Work to be completed:
For the entries that follow, give the number of lines holding the string "instance" and nothing more.

Data provided:
-- ==== Sys2Proof/Machine/Perform.lean ====
section
/-! DEFINITION. The engine's perform step (40_command.md R60, R63). -/

namespace Sys2Proof.Machine

/-- The perform step: the command `CMDLAST` selects, on the latched arguments; an illegal word completes with BADCMD
(R60, R63). -/
def performStep (s : State) : Result :=
  match decode s.cmdLast with
  | .ok i => exec i s
  | .error _ => execIllegal s

end Sys2Proof.Machine
end

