/-! ### Decoding -/

theorem decode_eq_ok {w : Word} {i : Instr} :
    decode w = .ok i ↔ rsvdField w = 0 ∧ opField w = (opcodeOf i).toNat := by
  rw [← opcodeMap_lookup_eq_some]
  unfold decode
  by_cases hrsvd : rsvdField w = 0
  · cases opcodeMap.lookup (opField w) with
    | none => simp [hrsvd]
    | some j => simp [hrsvd]
  · simp [hrsvd]

theorem decode_encode (i : Instr) : decode (encode i) = .ok i := by
  obtain ⟨-, hrsvd, -⟩ := encoding_statement i
  exact decode_eq_ok.mpr ⟨hrsvd, opField_encode i⟩

/-- A word is its two fields (R43). -/
theorem eq_of_opField_of_rsvdField {v w : Word} (hop : opField v = opField w) (hrsvd : rsvdField v = rsvdField w) :
    v = w :=
  BitVec.eq_of_toNat_eq (by unfold opField rsvdField at *; omega)

theorem encode_eq_of_decode {w : Word} {i : Instr} (h : decode w = .ok i) : encode i = w := by
  obtain ⟨hrsvd, hop⟩ := decode_eq_ok.mp h
  obtain ⟨hrsvd', hop'⟩ := decode_eq_ok.mp (decode_encode i)
  exact eq_of_opField_of_rsvdField (hop'.trans hop.symm) (hrsvd'.trans hrsvd.symm)

/-- The selection rule of R44, with the fields as bit vectors. -/
theorem decode_eq_ok_iff_extract (w : Word) (i : Instr) :
    decode w = .ok i ↔ w.extractLsb' 8 24 = 0 ∧ w.extractLsb' 0 8 = opcodeOf i := by
  rw [decode_eq_ok, rsvdField_eq_zero_iff, opField_eq_extract, BitVec.toNat_inj]

/-- Settles O2: decoding is the selection rule, and a word is its two fields. -/
theorem decodeAndEncodeAgree : Obligations.DecodeAndEncodeAgree :=
  ⟨decode_encode, fun _ _ => encode_eq_of_decode, decode_eq_ok_iff_extract⟩

/-- Settles O1: each word written out is the encoding of its command. -/
theorem specWordsDecode : Obligations.SpecWordsDecode :=
  ⟨decode_encode .nop, decode_encode .csum, decode_encode .csumVerify, decode_encode .csumUdp, decode_encode .ipBuild,
    decode_encode .udpBuild, decode_encode .udpipBuild, decode_encode .ipDecode, decode_encode .udpDecode,
    decode_encode .udpipDecode, decode_encode .dhcpDecode, decode_encode .dhcpEncode, decode_encode .optAddrs,
    decode_encode .optLease⟩

/-! ### Illegal words -/

/-- The opcodes that R45 lists as none of the fourteen. -/
def UnassignedOpcode (n : Nat) : Prop :=
  (0x04 ≤ n ∧ n ≤ 0x0F) ∨ (0x13 ≤ n ∧ n ≤ 0x17) ∨ (0x1B ≤ n ∧ n ≤ 0x1F) ∨ (0x22 ≤ n ∧ n ≤ 0x27) ∨ 0x2A ≤ n

theorem illegalWord_iff (w : Word) :
    IllegalWord w ↔ w.extractLsb' 8 24 ≠ 0 ∨ UnassignedOpcode (w.extractLsb' 0 8).toNat := Iff.rfl

theorem not_unassignedOpcode_opcodeOf (i : Instr) : ¬ UnassignedOpcode (opcodeOf i).toNat := by
  unfold UnassignedOpcode
  cases i <;> decide

/-- A number outside the ranges of R45 stands in the opcode map. -/
theorem exists_mem_opcodeMap {n : Nat} (h : ¬ UnassignedOpcode n) : ∃ p ∈ opcodeMap, p.1 = n := by
  simp only [UnassignedOpcode] at h
  simp only [opcodeMap, List.exists_mem_cons_iff, List.not_mem_nil, false_and, exists_false, or_false]
  omega

theorem exists_opcodeOf_iff (op : BitVec 8) : (∃ i, op = opcodeOf i) ↔ ¬ UnassignedOpcode op.toNat := by
  constructor
  · rintro ⟨i, rfl⟩
    exact not_unassignedOpcode_opcodeOf i
  · intro h
    obtain ⟨p, hp, hop⟩ := exists_mem_opcodeMap h
    exact ⟨p.2, BitVec.eq_of_toNat_eq (hop.symm.trans (fst_of_mem_opcodeMap p hp))⟩

/-- The words that decode to a command are those R45 does not list. -/
theorem exists_decode_iff_not_illegalWord (w : Word) : (∃ i, decode w = .ok i) ↔ ¬ IllegalWord w := by
  simp only [decode_eq_ok_iff_extract, exists_and_left, exists_opcodeOf_iff, illegalWord_iff, not_or, not_not]
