-- ==== Sys2Proof/Machine/State.lean ====
section
/-! DEFINITION. The architectural state of one engine instance (10_state.md rule R20), the port and
the responses the host sees, the state after reset (70_reset_and_hazards.md rule R130), and the
reasons a step could stop. -/

namespace Sys2Proof.Machine

/-- The contents of the buffer's data space (20_memory.md rule R34): cells of (offset, byte).
An offset that is not listed holds no known value (R22, R29, R130). -/
abbrev Memory := List Host.Cell

/-- The canonical form: offsets strictly rise and lie in 0..95. An unlisted offset holds no value, so
no listed cell can equal one. -/
abbrev Memory.wf (m : Memory) : Prop :=
  m.Pairwise (fun c d => c.1 < d.1) ∧ ∀ c ∈ m, c.1 < 96

/-- What the host does at the port between two responses (30_encoding.md rule R40;
70_reset_and_hazards.md rules R132, R133). -/
inductive PortEvent where
  /-- A command frame; its end is marked by the transport, so it is a finite byte string. -/
  | command (frame : List Byte)
  /-- Reset applied between commands. -/
  | reset
  /-- Reset applied while the command of `frame` executes: no response (R132). -/
  | resetDuring (frame : List Byte)
  deriving DecidableEq, Repr

/-- The state of one engine instance. The first five fields are the whole architectural state of R20;
the last three are the model's own. -/
structure State where
  /-- Accumulator lanes `h[0..11]` (R21). -/
  h : Lanes
  /-- The block buffer `buf[0..95]` (R22). -/
  buf : Memory
  /-- Count of valid bytes in `buf` (R23). -/
  pending : BitVec 7
  /-- Count of bytes passed to UPDATE since the last INIT (R24). -/
  totalLength : BitVec 64
  /-- A context exists (R25). -/
  valid : Bool
  /-- MODEL: events offered at the port and not yet taken, oldest first (R40, R133). -/
  port : List PortEvent
  /-- MODEL: response frames produced so far, oldest first (R46, R138). -/
  responses : List (List Byte)
  /-- MODEL: the index of the free values in force. -/
  freeCount : Nat
  deriving DecidableEq, Repr

/-- The reasons the machine could stop with a fault: none. Every byte string offered as a frame gets a
response (30_encoding.md rule R50) and every command terminates (43_oneshot_and_laws.md rule R57);
the engine's own errors are responses (60_exceptions.md rule R110), which are next states. -/
inductive Fault where
  deriving DecidableEq, Repr

/-- The reasons an instruction could be refused by the model. -/
inductive Refusal where
  /-- Raised by an arm of `exec` whose instruction has no meaning yet; no arm raises it now. Safe: the
  run stops where the engine goes on. -/
  | notModelled (mnemonic : String)
  deriving DecidableEq, Repr

/-- The state after reset (R130). `valid` is 0 as the spec says. The spec gives `h`, `pending` and
`totalLength` no value; DESIGN CHOICE: zero (log 1), unsafe. No byte of the buffer has a known value.
DESIGN CHOICE for the model's own fields: nothing offered, nothing answered, index 0 (log 4, 5). -/
def State.reset : State where
  h := Vector.replicate 12 0
  buf := []
  pending := 0
  totalLength := 0
  valid := false
  port := []
  responses := []
  freeCount := 0

end Sys2Proof.Machine
end

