-- ==== Sys2Proof/Laws/State.lean ====
section
/-! SUPPORT. One lemma for each field of the state under each update, true by rfl, so that no later
proof unfolds a record update. -/

namespace Sys2Proof.Machine

variable (s : State)

@[simp] theorem State.setLanes_h (x : Lanes) : (s.setLanes x).h = x := rfl
@[simp] theorem State.setLanes_buf (x : Lanes) : (s.setLanes x).buf = s.buf := rfl
@[simp] theorem State.setLanes_pending (x : Lanes) : (s.setLanes x).pending = s.pending := rfl
@[simp] theorem State.setLanes_totalLength (x : Lanes) : (s.setLanes x).totalLength = s.totalLength := rfl
@[simp] theorem State.setLanes_valid (x : Lanes) : (s.setLanes x).valid = s.valid := rfl
@[simp] theorem State.setLanes_port (x : Lanes) : (s.setLanes x).port = s.port := rfl
@[simp] theorem State.setLanes_responses (x : Lanes) : (s.setLanes x).responses = s.responses := rfl
@[simp] theorem State.setLanes_freeCount (x : Lanes) : (s.setLanes x).freeCount = s.freeCount := rfl

@[simp] theorem State.setBuf_h (m : Memory) : (s.setBuf m).h = s.h := rfl
@[simp] theorem State.setBuf_buf (m : Memory) : (s.setBuf m).buf = m := rfl
@[simp] theorem State.setBuf_pending (m : Memory) : (s.setBuf m).pending = s.pending := rfl
@[simp] theorem State.setBuf_totalLength (m : Memory) : (s.setBuf m).totalLength = s.totalLength := rfl
@[simp] theorem State.setBuf_valid (m : Memory) : (s.setBuf m).valid = s.valid := rfl
@[simp] theorem State.setBuf_port (m : Memory) : (s.setBuf m).port = s.port := rfl
@[simp] theorem State.setBuf_responses (m : Memory) : (s.setBuf m).responses = s.responses := rfl
@[simp] theorem State.setBuf_freeCount (m : Memory) : (s.setBuf m).freeCount = s.freeCount := rfl

@[simp] theorem State.setPending_h (n : Nat) : (s.setPending n).h = s.h := rfl
@[simp] theorem State.setPending_buf (n : Nat) : (s.setPending n).buf = s.buf := rfl
@[simp] theorem State.setPending_pending (n : Nat) : (s.setPending n).pending = BitVec.ofNat 7 n := rfl
@[simp] theorem State.setPending_totalLength (n : Nat) : (s.setPending n).totalLength = s.totalLength := rfl
@[simp] theorem State.setPending_valid (n : Nat) : (s.setPending n).valid = s.valid := rfl
@[simp] theorem State.setPending_port (n : Nat) : (s.setPending n).port = s.port := rfl
@[simp] theorem State.setPending_responses (n : Nat) : (s.setPending n).responses = s.responses := rfl
@[simp] theorem State.setPending_freeCount (n : Nat) : (s.setPending n).freeCount = s.freeCount := rfl

@[simp] theorem State.setTotalLength_h (n : Nat) : (s.setTotalLength n).h = s.h := rfl
@[simp] theorem State.setTotalLength_buf (n : Nat) : (s.setTotalLength n).buf = s.buf := rfl
@[simp] theorem State.setTotalLength_pending (n : Nat) : (s.setTotalLength n).pending = s.pending := rfl
@[simp] theorem State.setTotalLength_totalLength (n : Nat) : (s.setTotalLength n).totalLength = BitVec.ofNat 64 n := rfl
@[simp] theorem State.setTotalLength_valid (n : Nat) : (s.setTotalLength n).valid = s.valid := rfl
@[simp] theorem State.setTotalLength_port (n : Nat) : (s.setTotalLength n).port = s.port := rfl
@[simp] theorem State.setTotalLength_responses (n : Nat) : (s.setTotalLength n).responses = s.responses := rfl
@[simp] theorem State.setTotalLength_freeCount (n : Nat) : (s.setTotalLength n).freeCount = s.freeCount := rfl

@[simp] theorem State.setValid_h (b : Bool) : (s.setValid b).h = s.h := rfl
@[simp] theorem State.setValid_buf (b : Bool) : (s.setValid b).buf = s.buf := rfl
@[simp] theorem State.setValid_pending (b : Bool) : (s.setValid b).pending = s.pending := rfl
@[simp] theorem State.setValid_totalLength (b : Bool) : (s.setValid b).totalLength = s.totalLength := rfl
@[simp] theorem State.setValid_valid (b : Bool) : (s.setValid b).valid = b := rfl
@[simp] theorem State.setValid_port (b : Bool) : (s.setValid b).port = s.port := rfl
@[simp] theorem State.setValid_responses (b : Bool) : (s.setValid b).responses = s.responses := rfl
@[simp] theorem State.setValid_freeCount (b : Bool) : (s.setValid b).freeCount = s.freeCount := rfl

@[simp] theorem State.setPort_h (p : List PortEvent) : (s.setPort p).h = s.h := rfl
@[simp] theorem State.setPort_buf (p : List PortEvent) : (s.setPort p).buf = s.buf := rfl
@[simp] theorem State.setPort_pending (p : List PortEvent) : (s.setPort p).pending = s.pending := rfl
@[simp] theorem State.setPort_totalLength (p : List PortEvent) : (s.setPort p).totalLength = s.totalLength := rfl
@[simp] theorem State.setPort_valid (p : List PortEvent) : (s.setPort p).valid = s.valid := rfl
@[simp] theorem State.setPort_port (p : List PortEvent) : (s.setPort p).port = p := rfl
@[simp] theorem State.setPort_responses (p : List PortEvent) : (s.setPort p).responses = s.responses := rfl
@[simp] theorem State.setPort_freeCount (p : List PortEvent) : (s.setPort p).freeCount = s.freeCount := rfl

@[simp] theorem State.answer_h (r : List Byte) : (s.answer r).h = s.h := rfl
@[simp] theorem State.answer_buf (r : List Byte) : (s.answer r).buf = s.buf := rfl
@[simp] theorem State.answer_pending (r : List Byte) : (s.answer r).pending = s.pending := rfl
@[simp] theorem State.answer_totalLength (r : List Byte) : (s.answer r).totalLength = s.totalLength := rfl
@[simp] theorem State.answer_valid (r : List Byte) : (s.answer r).valid = s.valid := rfl
@[simp] theorem State.answer_port (r : List Byte) : (s.answer r).port = s.port := rfl
@[simp] theorem State.answer_responses (r : List Byte) : (s.answer r).responses = s.responses ++ [r] := rfl
@[simp] theorem State.answer_freeCount (r : List Byte) : (s.answer r).freeCount = s.freeCount := rfl

@[simp] theorem State.freshen_h : s.freshen.h = s.h := rfl
@[simp] theorem State.freshen_buf : s.freshen.buf = s.buf := rfl
@[simp] theorem State.freshen_pending : s.freshen.pending = s.pending := rfl
@[simp] theorem State.freshen_totalLength : s.freshen.totalLength = s.totalLength := rfl
@[simp] theorem State.freshen_valid : s.freshen.valid = s.valid := rfl
@[simp] theorem State.freshen_port : s.freshen.port = s.port := rfl
@[simp] theorem State.freshen_responses : s.freshen.responses = s.responses := rfl
@[simp] theorem State.freshen_freeCount : s.freshen.freeCount = s.freeCount + 1 := rfl

@[simp] theorem State.refuse_h (st : Status) : (s.refuse st).h = s.h := rfl
@[simp] theorem State.refuse_buf (st : Status) : (s.refuse st).buf = s.buf := rfl
@[simp] theorem State.refuse_pending (st : Status) : (s.refuse st).pending = s.pending := rfl
@[simp] theorem State.refuse_totalLength (st : Status) : (s.refuse st).totalLength = s.totalLength := rfl
@[simp] theorem State.refuse_valid (st : Status) : (s.refuse st).valid = s.valid := rfl
@[simp] theorem State.refuse_port (st : Status) : (s.refuse st).port = s.port := rfl
@[simp] theorem State.refuse_responses (st : Status) : (s.refuse st).responses = s.responses ++ [statusResponse st] := rfl
@[simp] theorem State.refuse_freeCount (st : Status) : (s.refuse st).freeCount = s.freeCount := rfl

@[simp] theorem State.takeEvent_port : s.takeEvent.port = s.port.tail := rfl
@[simp] theorem State.takeEvent_h : s.takeEvent.h = s.h := rfl
@[simp] theorem State.takeEvent_buf : s.takeEvent.buf = s.buf := rfl
@[simp] theorem State.takeEvent_pending : s.takeEvent.pending = s.pending := rfl
@[simp] theorem State.takeEvent_totalLength : s.takeEvent.totalLength = s.totalLength := rfl
@[simp] theorem State.takeEvent_valid : s.takeEvent.valid = s.valid := rfl
@[simp] theorem State.takeEvent_responses : s.takeEvent.responses = s.responses := rfl
@[simp] theorem State.takeEvent_freeCount : s.takeEvent.freeCount = s.freeCount := rfl

@[simp] theorem State.offerFirst_port (f : List Byte) :
    (s.offerFirst f).port = .command f :: s.port := rfl
@[simp] theorem State.offerFirst_h (f : List Byte) : (s.offerFirst f).h = s.h := rfl
@[simp] theorem State.offerFirst_buf (f : List Byte) : (s.offerFirst f).buf = s.buf := rfl
@[simp] theorem State.offerFirst_pending (f : List Byte) : (s.offerFirst f).pending = s.pending := rfl
@[simp] theorem State.offerFirst_totalLength (f : List Byte) : (s.offerFirst f).totalLength = s.totalLength := rfl
@[simp] theorem State.offerFirst_valid (f : List Byte) : (s.offerFirst f).valid = s.valid := rfl
@[simp] theorem State.offerFirst_responses (f : List Byte) : (s.offerFirst f).responses = s.responses := rfl
@[simp] theorem State.offerFirst_freeCount (f : List Byte) : (s.offerFirst f).freeCount = s.freeCount := rfl

/-- Taking the event just offered leaves the state as it was. -/
@[simp] theorem State.takeEvent_offerFirst (f : List Byte) : (s.offerFirst f).takeEvent = s := rfl

end Sys2Proof.Machine
end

The answer:
2